To assess the effectiveness of RFE in identifying a minimum feature SNP data set, we conducted minimum subset selection under RFE strategy combined with LR-III, SVM-III, and RF-III of classifier III. Because the feature SNP sets selected by PCA and three methods in HITSNP exhibited high accuracy on the around 1000 site panel, these sets were used as the initial set for minimum subset selection. We established four gradients for the number of feature SNPs (100, 200, 400, and 600, referred to as the set number) to explore the minimum subset. The RFE results indicated that with a lower set number (Fig. 4A; Supplemental Fig. S10), it struggled to reduce the number of feature SNPs to meet our target. Therefore, we compared the true number of SNPs in the resulting subset obtained by each combination, evaluating them based on test set accuracy (Supplemental Fig. S10) and cross-validation accuracy (Supplemental Table S8). Among the three classifiers, LR-III and SVM-III were able to reduce the number of SNPs closer to the set number while maintaining high accuracy Supplemental Fig. S10). In contrast, RFE combined with RF-III failed to further reduce the SNP count or achieve a smaller subset with relatively lower accuracy. The results showed that with the feature SNPs selected by HITSNP-CCA, RFE combined with the SVM-III method could reduce the number of SNPs to the lowest count (370 SNPs), achieving a test set accuracy of 98.92% and a cross-validation accuracy of 99.64%.
Performance of minimum subset selection using RFE and SFS strategy. (A) Test set accuracy and the corresponding number of minimum subsets selected by RFE strategy combined with three classifiers in classifier III when set number = 100. (B) Test set accuracy and the corresponding set number of minimum subsets selected by SFS strategy combined with five classifiers in classifier III. For different combinations of SFS strategy, the number of feature SNPs in the minimum subset reached the set number.

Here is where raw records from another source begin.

/-- The tile and the slice offset of byte `off` of a page. -/
def pageTile (ppa off : Nat) : Nat := granTile ppa (off / 256)
def pageOff (ppa off : Nat) : Nat := granOff ppa (off / 256) + off % 256

/-- The 64 tiles of a page group. -/
def groupTiles (r k : Nat) : List Nat := (List.range 64).map (fun t => granTile (mkPpa r k 0) t)

/-- All 2 MiB of a page set to 0 with fresh checks (10 R318). -/
def State.zeroPage (s : State) (ppa : Nat) : State :=
  let off := ppaSlot ppa * 0x8000
  (groupTiles (ppaRegion ppa) (ppaGroup ppa)).foldl (fun u t =>
    let g0 := t * 49152 + off / 256
    { u.touchSlot t off with
      slices := u.slices.clear (sliceKey t off) 0x8000
      sliceG := u.sliceG.filter (fun (e : Nat × GState) => decide (e.1 < g0) || decide (g0 + 128 ≤ e.1)) }) s

/-! ### Pool, use and quotas (10 R316, R331, R332) -/

def State.updM (s : State) (n : Nat) (f : PartMem → PartMem) : State := s.updP n (fun p => { p with mem := f p.mem })
def State.pte (s : State) (n page : Nat) : Option Pte := tfind (s.pt n).mem.pages page
def State.setPte (s : State) (n page : Nat) (e : Pte) : State := s.updM n (fun m => { m with pages := tset m.pages page e })

/-- Slots of group `k` of region `r` in the pool. -/
def State.poolSlots (s : State) (n r k : Nat) : List Nat :=
  (List.range 384).filter (fun j => decide ((s.pt n).mem.privateSlots ≤ j) && !((s.rg r).flt.retired.contains (k, j)))

/-- The partition's READY regions. -/
def State.readyRegions (s : State) (n : Nat) : List Nat := (s.pt n).regions.filter (fun r => decide ((s.rg r).state = .ready))

/-- The pool size (10 R316, T10.17). -/
def State.poolPages (s : State) (n : Nat) : Nat :=
  ((s.readyRegions n).map (fun r => ((List.range 9).map (fun k => (s.poolSlots n r k).length)).foldl (· + ·) 0)).foldl (· + ·) 0

/-- Shared-region pages homed in the partition that hold a slot. -/
def State.homePages (s : State) (n : Nat) : List (Nat × Nat) :=
  s.shPages.filterMap (fun (e : Nat × SharedPage) =>
    match tfind s.sec.shared (e.1 / 2 ^ 21), e.2.ppa with
    | some sh, some p => if sh.home = some n then some (e.1, p) else none
    | _, _ => none)

/-- Slots the partition's pages hold. -/
def State.usedPpas (s : State) (n : Nat) : List Nat :=
  (s.pt n).mem.pages.filterMap (fun (e : Nat × Pte) => e.2.ppa) ++ (s.homePages n).map (fun (e : Nat × Nat) => e.2) ++
    (s.pt n).mirror.pages.map (fun (e : Nat × Nat) => e.2)

/-- Allocated, home shared and mirror pages (10 T10.16). -/
def State.allocated (s : State) (n : Nat) : Nat :=
  ((s.pt n).mem.pages.filter (fun (e : Nat × Pte) => decide (e.2.back = 0) && e.2.ppa.isSome)).length + (s.homePages n).length +
    (s.pt n).mirror.pages.length

/-- Resident lower-tier copies. -/
def State.cachedPages (s : State) (n : Nat) : Nat :=
  ((s.pt n).mem.pages.filter (fun (e : Nat × Pte) => decide (2 ≤ e.2.back) && e.2.ppa.isSome)).length

def State.useT1 (s : State) (n : Nat) : Nat := s.allocated n + s.cachedPages n
def PartMem.useT2 (m : PartMem) : Nat := (m.objs.map (fun (e : Nat × MemObj) => e.2.blocks)).foldl (· + ·) 0
def PartMem.useT3 (m : PartMem) : Nat := (m.pages.filter (fun (e : Nat × Pte) => decide (e.2.back = 3))).length

/-- The T1 limit in force: the quota, 0xFFFFFF meaning none. -/
def PartMem.limitT1 (m : PartMem) : Option Nat := if m.quotaT1 = 0xFFFFFF then none else some m.quotaT1
def PartMem.limitT3 (m : PartMem) : Option Nat := if m.quotaT3 = 0x7FFFFF then none else some m.quotaT3

def overLimit (use : Nat) (lim : Option Nat) : Bool :=
  match lim with
  | some q => decide (q < use)
  | none => false

/-- Use against quota: OVER bits follow, OVER_QUOTA and QUOTA_OK are posted as one turns (10 R333). Bit 0 T1, 1 T2, 2 T3. -/
def State.quotaCheck (s : State) (n : Nat) : State :=
  let m := (s.pt n).mem
  let uses := [s.useT1 n, m.useT2, m.useT3]
  let now := [overLimit (s.useT1 n) m.limitT1, decide (m.quotaT2 < m.useT2), overLimit m.useT3 m.limitT3]
  (List.range 3).foldl (fun t k =>
    let o := now.getD k false
    if o = bitAt m.overs k then t
    else
      let t1 := t.updM n (fun x => { x with overs := withBit x.overs k o })
      if o then t1.postPart n 0x0801 (pack [(2, k + 1), (30, 0), (32, uses.getD k 0)]) else t1.postPart n 0x0802 (k + 1)) s
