-- ==== Sys2Proof/Machine/FaultOps.lean ====
section
/-! DEFINITION. What a fault of a tile or a slice does: counters, records, thresholds of known defects, slot retirement
(18 R557-R560, 17 R540, 10 R339). -/
namespace Sys2Proof.Machine

/-- The tile's column and row in its region. -/
def tileIJ (t : Nat) : Nat × Nat := (tileX t % 24, tileY t % 24)

/-- A physical tile joins its region's known defects; past 64 tiles the stored record is FENCED instead (17 R540).
`row`: the threshold's row of 18 T18.3. -/
def State.addKnown (s : State) (r : Nat) (ij : Nat × Nat) (row : Nat) : State :=
  let g := s.rg r
  let p := placeTile g.place.record ij.1 ij.2
  if g.place.known.contains p then s
  else
    let s1 := s.updR r (fun x => { x with place := { x.place with
      knownPending := satInc x.place.knownPending
      known := if x.place.known.length < 64 then x.place.known ++ [p] else x.place.known
      stored := if x.place.known.length < 64 then x.place.stored
        else withBit (if bitAt x.place.stored 127 then x.place.stored else x.place.record) 125 true } })
    let s2 := { s1 with ras := { s1.ras with knownAdded := s1.ras.knownAdded + 1 } }
    (s2.addRecord r 9 (some ij) 0).postRegion r 0x1002 (pack [(5, p.1), (5, p.2), (4, row)])

/-- A fault of a tile at a moment: the times within the window, and whether the count reached its threshold (18 T18.3). Rows 0 tile
logic, 1 SRAM double, 2 SRAM single, 3 slice double. -/
def State.tileFault (s : State) (t row : Nat) : State :=
  let r := tileRegion t
  let now := s.cad.count.toNat
  let win := if row = 2 then 3600000000 else 86400000000
  let need := if row = 2 then 1001 else 2
  let key := tileInRegion t * 4 + row
  let times := (tget [] (s.rg r).flt.tileTimes key).filter (fun x => decide (x ≤ now) && decide (now < x + win))
  let l := (times ++ [now])
  let s1 := s.updR r (fun g => { g with flt := { g.flt with
    tileTimes := tset g.flt.tileTimes key (if need ≤ l.length then [] else l) } })
  if need ≤ l.length then
    (if row = 2 then s1.addRecord r 4 (some (tileIJ t)) 0 else s1).addKnown r (tileIJ t) row
  else s1

/-- ECC finds an SRAM word bad: corrected and counted, or its granule poisoned with a record (05 R161, 18 T18.2). -/
def State.sramEcc (s : State) (t a : Nat) (f : EccFind) : State :=
  let r := tileRegion t
  match f with
  | .none => s
  | .single => (s.updR r (fun g => { g with flt := { g.flt with sramCe := g.flt.sramCe + 1 } })).tileFault t 2
  | .double =>
    (((s.updR r (fun g => { g with flt := { g.flt with sramUe := satInc g.flt.sramUe } })).setGst t (a / 256) .poisoned).addRecord r 1
      (some (tileIJ t)) a).tileFault t 1

/-- The page of a partition's range that holds a slot, with the home shared pages named by no page number. -/
def State.pageOfPpa (s : State) (n ppa : Nat) : Option Nat :=
  ((s.pt n).mem.pages.find? (fun (e : Nat × Pte) => decide (e.2.ppa = some ppa))).map (fun (e : Nat × Pte) => e.1)

/-- The page group and granule of a page that a slice offset of a tile holds. -/
def slotPlace (t off : Nat) : Nat × Nat :=
  let i := tileX t % 24
  let j := tileY t % 24
  (mkPpa (tileRegion t) (j / 8 * 3 + i / 8) (off / 0x8000), off % 0x8000 / 256 * 64 + j % 8 * 8 + i % 8)

/-- ECC finds a slice word bad (10 R339, 18 R559, R560): a pool slot counts for its retirement, a tile-private one for its tile. -/
def State.sliceEcc (s : State) (t off : Nat) (f : EccFind) : State :=
  let r := tileRegion t
  match f with
  | .none => s
  | .single => s.updR r (fun g => { g with flt := { g.flt with sliceCe := g.flt.sliceCe + 1 } })
  | .double =>
    let pl := slotPlace t off
    let s1 := ((s.updR r (fun g => { g with flt := { g.flt with sliceUe := satInc g.flt.sliceUe } })).setSgst t (off / 256) .poisoned).addRecord
      r 2 (some (tileIJ t)) off
    match s.owner r with
    | none => s1.tileFault t 3
    | some n =>
      let s2 := s1.updM n (fun m => { m with t1Poisoned := satInc m.t1Poisoned })
      if off / 0x8000 < (s.pt n).mem.privateSlots then s2.tileFault t 3
      else
        let key := ppaGroup pl.1 * 384 + off / 0x8000
        let s3 := s2.updR r (fun g => { g with flt := { g.flt with slotUe := tset g.flt.slotUe key (tget 0 g.flt.slotUe key + 1) } })
        let s4 := if (s3.usedPpas n).contains pl.1 then s3 else s3.freeSlot pl.1
        match s.pageOfPpa n pl.1 with
        | some page => s4.postPart n 0x0805 (pack [(32, page), (32, pl.2)])
        | none => s4

/-- A parity error of tile logic counts and is recorded (18 R558). -/
def State.logicFault (s : State) (t a : Nat) : State :=
  let r := tileRegion t
  ((s.updR r (fun g => { g with flt := { g.flt with tileLogic := satInc g.flt.tileLogic } })).addRecord r 3 (some (tileIJ t)) a).tileFault t 0

end Sys2Proof.Machine
end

Similarly, we evaluated the performance of SFS using the same approach. We conducted a comparative analysis of 25 combinations (by pairing five feature selection methods with five classifiers) employing the SFS strategy. The classifiers used in classifier III included k-nearest neighbor (KNN-III), BagNB-III, SVM-III, LR-III, and RF-III. SFS consistently achieved the target number of feature SNPs across all gradients. Except for the initial set derived from PCA, the accuracy of other results increased with the size of the minimum subset increasing (Fig. 4B). At higher set numbers (400 or 600), LR-III and SVM-III selected the minimum subset with higher accuracy, whereas at lower set numbers, BagNB-III demonstrated stable and higher accuracy across three HITSNP methods. Among the lowest set numbers, the most effective combination was HITSNP-CCA and BagNB-III, achieving a test set accuracy of 93.53%. When the set number was 200, the combination of HITSNP-CCA and BagNB-III exhibited the highest generalization performance, and the test set accuracy reached 98.56%. Overall, when aiming to minimize the limited number of SNPs, the SFS strategy remains a suitable choice for balancing accuracy and SNP count, as RFE cannot guarantee a reduction to a predefined target number. Regarding the evaluation of Dm, the minimal subsets selected by SFS generally exhibit higher Dm values compared with RFE, further demonstrating that SFS is more suitable for identifying minimum subsets of a predefined size (Supplemental Fig. S11; Supplemental Table S9).
Considering the results of both SFS and RFE strategies, the SFS approach is more suitable for identifying minimal feature SNP subsets. Specifically, the combination of the HITSNP-CCA feature selection method and BagNB-III classifier suggested more application advantages under the SFS strategy in our data set.
Performance evaluation of screened feature SNPs obtained from HITSNP using real genomes
To evaluate whether HITSNP can effectively select feature SNPs applied for breed inference and breed differentiation, we additionally conducted a test using 65 purebred individuals and 19 hybrid individuals from the public data set not contained in our data set (Supplemental Table S10).
To validate the ability of HITSNP in estimating the number of ancestral breeds, we compared the performance of classifier II on around 1000 and around 10,000 panels using 84 test individuals. With classifier II constructed from around 10,000 feature SNPs, the accuracy of RF-II achieved 92.86%, in which the misclassification rate of hybrids was relatively higher than that of purebreds (Fig. 5A). The accuracies of the other three methods in classifier II were >85.71%. In comparison, the accuracy of classifier II based on the around 1000 feature SNPs was >74.00%, mostly showing a slight decline compared with around 10,000 SNPs (Fig. 5B). Notably, misclassifications of hybrids primarily occurred in the crossbred samples produced by the Min pig and Yorkshire. For these samples, the reason for misclassification was that the breed indicated the highest predicted probability was not their actual ancestral breed.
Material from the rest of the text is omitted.